## PROVIDED DATA

-- ==== Sys2Proof/Config.lean ====
section
/-! DEFINITION. The implementation parameters of R4 that are not opcode bytes.
The opcode bytes (`Config.opcode`) stand in Decode.lean, beside the decoder that reads them.
The unit leaves no value free (93_implementation_defined.md), so there is no opaque constant here. -/

namespace Sys2Proof.Config

/-- `MEM_SIZE` of R4: the number of memory cells, addresses 0 to 255. -/
abbrev memSize : Nat := 256

/-- `PC_MAX` of R4: the largest program counter value; it means "ran off the end of memory" (R15). -/
abbrev pcMax : Nat := 256

/-- `SP_INDEX` of R4: register 7 is the stack pointer (R12). -/
abbrev spIndex : RegIx := 7

/-- `FL_INDEX` of R4: register 5 is the flags register (R13). -/
abbrev flIndex : RegIx := 5

/-- `SP_RESET` of R4. -/
abbrev spReset : Byte := 0xF4

/-- `PC_RESET` of R4. -/
abbrev pcReset : Nat := 0

/-- `LOAD_ORIGIN` of R4: an argument of the load operation (R28); this is its default. -/
abbrev loadOrigin : Nat := 0

end Sys2Proof.Config
end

## DIRECTIONS
Nothing but the lines from the one containing "abbrev pcReset : Nat := 0" through the final line of the listing above belongs in the answer; set them down exactly.

## RESULT OF THIS TASK
abbrev pcReset : Nat := 0

/-- `LOAD_ORIGIN` of R4: an argument of the load operation (R28); this is its default. -/
abbrev loadOrigin : Nat := 0

end Sys2Proof.Config
end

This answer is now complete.